Recent figures collected by online food retailer Muscle Food, show there has been a 877 percent increase in searches for gym anxiety.
And the stats speak for themselves; highlighting there is a current increase in feeling fearful of going to the gym.
But there are some simple tips people can do to try and ease the self-conscious feeling of intimidating, embarrassing themselves.
Offering up four main points to try and get people to overcome their initial fear, is expert personal trainer Dottie, who hopes she can help slimmers put aside their feelings of worry and anxiety when working out in public.
1. Don’t compare yourself to others
She pointed out the importance of not comparing yourself to other people, as training is specifically performed to get each individual closer to their own personal goal.
“A huge reminder before stepping into any fitness space, whether it be a class studio, a free-for-all gym floor or even an online group workout, is that you are there for your own reasons,” Dottie explains.
“You’ve had your own personal history with exercise both short and long-lived, you’ve possibly had, or still have injuries, other time commitments and priorities.

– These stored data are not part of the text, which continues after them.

-- ==== Sys2Proof/Machine/Vote.lean ====
section
/-! DEFINITION. The vote unit (chapter 04): presence, the bitwise vote, exclusion and its consequences for the debug grant and a
readmission, the hold to the safe image and the word safe latches, the messages to the FQ8s and their re-vote. -/

namespace Sys2Proof.Machine

/-! ### Exclusion -/

/-- k mod 2^32 of the running cycle. -/
def State.cycleNo (s : State) : Nat := s.cyc.k % 2 ^ 32

/-- The fields of VT.LANE_x_INFO. -/
def exclFld (l : Lane) : Field := ⟨infoKey l, 31, 24⟩
def relapseFld (l : Lane) : Field := ⟨infoKey l, 23, 20⟩
def svcRunFld (l : Lane) : Field := ⟨infoKey l, 19, 16⟩
def disWordFld (l : Lane) : Field := ⟨infoKey l, 13, 0⟩

/-- A relapse is counted, and the lane locked when the counter reaches a non-zero RELAPSE_MAX (R111). -/
def State.relapse (s : State) (l : Lane) : State :=
  let s1 := s.bump (relapseFld l)
  let m := s.rd Fld.VT_CFG_RELAPSE_MAX
  if m ≠ 0 ∧ m ≤ s1.rd (relapseFld l) then s1.setMember l Mbr.locked else s1

/-- Whether the lane entered VOTING after a readmission within the last 10 s (R111). -/
def State.freshVoter (s : State) (l : Lane) : Bool :=
  match s.vote.since.get l with
  | some t => decide (s.clk.uptime < t + 10 * giga)
  | none => false

/-- The exclusion itself (R99 to R101): state and cause, EXCLUSIONS, DIS_WORD, the Welt record and the trouble-log entry, and R79's
actions for every cause but 0x1 and 0x6. Every entry to EXCLUDED is one, from whichever state (DESIGN CHOICE, log 80). -/
def State.excludeLane (s : State) (l : Lane) (cause word : Nat) : State :=
  let s1 := ((s.setMember l Mbr.excluded).wr (causeFld l) cause).bump (exclFld l)
  let s2 := if cause = 2 ∨ cause = 3 ∨ cause = 8 then s1.wr (disWordFld l) word else s1
  let s3 := ((s2.weltEvent 4 0x10 (l.num + cause * 2 ^ 8 + word * 2 ^ 16 + s.cycleNo * 2 ^ 32)).troubleAt (causeFld l)
    [l.num, cause, word, s.cycleNo]).set1 Fld.JC_HOST_ALERT_EXCL
  let s4 : State := { s3 with vote := { s3.vote with autoAt := s3.vote.autoAt.put l (some s.cyc.k) } }
  if cause = 1 ∨ cause = 6 then s4 else s4.stopLane l

/-- The end of a readmission with its RESULT (R117). -/
def State.endReadmit (s : State) (res : Nat) : State :=
  (((((({ s with vote := { s.vote with readmit := none } } : State).wr Fld.VT_READMIT_STATUS_RESULT res).wr
    Fld.VT_READMIT_STATUS_PHASE 0).wr Fld.VT_READMIT_STATUS_RECEIVER 3).wr Fld.VT_STATUS_DONOR 3).wr Fld.VT_STATUS_READMIT_BUSY 0)

/-- A readmission ends without a rejoin: the receiver returns to EXCLUDED with cause 0x7 (R95, R117); a failure counts a relapse
(R111), an abort does not. -/
def State.failReadmit (s : State) (res : Nat) : State :=
  match s.vote.readmit with
  | none => s
  | some r =>
    let s1 := (s.endReadmit res).excludeLane r.receiver 7 0
    if res = 5 then s1 else s1.relapse r.receiver

/-- The lane gives the debug grant back (R86). -/
def State.returnGrant (s : State) (l : Lane) : State :=
  if s.vote.grant = some l then
    ({ s with vote := { s.vote with grant := none } } : State).wr (Fld.LC_DBG_STATUS_GRANT l) 0
  else s

/-- Whether a hart is halted, or a trigger of action 1 or an ebreak bit of dcsr is set in it (R86). -/
def HartSt.debugging (h : HartSt) : Bool :=
  h.halted || h.triggers.any (fun (t : Trigger) => trigArmed t && t.action == 1) || h.csrRaw csrDcsr &&& 0x9000 != 0

/-- A voting lane that no longer needs the debug grant gives it back (R86). -/
def State.settleGrant (s : State) (l : Lane) : State :=
  if s.votes l && !(s.ln l).h0.debugging && !(s.ln l).h1.debugging then s.returnGrant l else s

/-- With fewer than three lanes voting each voting lane clears its action 1 triggers and ebreak bits, refuses a request still awaiting
an answer and gives the grant back (R86). -/
def State.clearTriggers (s : State) : State :=
  if decide (s.numVoting < 3) && s.flag Fld.JC_MOD_STATUS_PERMITS then
    lanes.foldl (fun t l =>
      if t.votes l then
        let t1 := if (t.ln l).dbgReq.isSome then t.set1 (Fld.LC_DBG_STATUS_HALT_REFUSED l) else t
        ((t1.modLn l (fun n => { n with h0 := n.h0.disarm, h1 := n.h1.disarm, dbgReq := none })).set1
          (Fld.LC_DBG_STATUS_TRIG_CLEARED l)).returnGrant l
      else t) s
  else s

/-- What follows when a lane has left VOTING: the service master changes at the next boundary (R29), debug triggers are cleared (R86),
and a readmission loses its donor or its quorum (R117). -/
def State.afterLoss (s : State) (l : Lane) : State :=
  let s1 := if s.svcMaster = some l then { s with cyc := { s.cyc with svcLeft := some s.cyc.k } } else s
  let s2 := s1.clearTriggers
  match s2.vote.readmit with
  | none => s2
  | some r =>
    if r.donor = l then s2.failReadmit 3
    else if r.receiver = l then s2
    else if s2.numVoting < 2 then s2.failReadmit 2
    else s2

/-- A lane in the vote is excluded (R99 to R101, R111). -/
def State.exclude (s : State) (l : Lane) (cause word : Nat) : State :=
  let fresh := s.freshVoter l
  let s1 := s.excludeLane l cause word
  (if fresh then s1.relapse l else s1).afterLoss l

/-! ### Notices -/

/-- The membership that the vote unit tells the FQ8s: lanes VOTING whose halt notice has not arrived (R107). -/
def State.toldMember (s : State) : Tri Bool :=
  let f (l : Lane) : Bool := s.votes l && !s.vote.haltSeen.get l
  ⟨f .A, f .B, f .C⟩

/-- A membership message goes to every FQ8 at once (R107). -/
def State.sendMembership (s : State) : State :=
  let m : FqMsg := { member := s.toldMember, only := true, cmds := [], modes := [], presets := [] }
  { s with fq := s.fq.map (fun q => { q with inbox := q.inbox ++ [m] }) }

“Each individual is completely different so don’t feel pressured to follow something that doesn’t feel comfortable to you.”
2. Everyone was a beginner once
Another key worry for beginners especially, is not feeling like you “belong” in a gym environment.
But it’s very easy to forget that everyone has been a beginner at some point.
“TikTok is a great source for visual content on how to use gym equipment correctly but a great way to build confidence in the gym is to ask,” Dottie said, urging people not to fear working the variety of equipment on the gym floor.
“You’ll find that even the most seasoned gym-goers will be happy to help if you’re unsure how to use a piece of equipment, or better yet ask any of the gym staff for a hand they’re there to help.”
3. Don’t be afraid to adapt
She also reassures that adapting a workout to suit your needs and ability is not a step back.
“Three main words to remember are regression, adaptation and progression – variables you can add to any exercise to make it achievable for you,” she says.
And by making each repetition a little easier to achieve, you can work your way up, progressing each time.
It’s not usual for people fall victim to gym anxiety and end up packing it in.
4. Don’t give up
But just like falling off a horse, Dottie urged people wanting to get healthier to stick with it and eventually the fear will ease.
She recommends sticking with set workouts to “form habits”, as it will make approaching exercise much less daunting and it’ll become second nature.
“It can take 21-30 days to form a habit and when it comes to going to the gym, consistency is key,” she says.
“Not only will you be able to improve your physical and mental health by regularly attending the gym, but the more you become used to your surroundings and confident in attending, it will form your usual weekly routine and help with feelings of anxiety and stress.”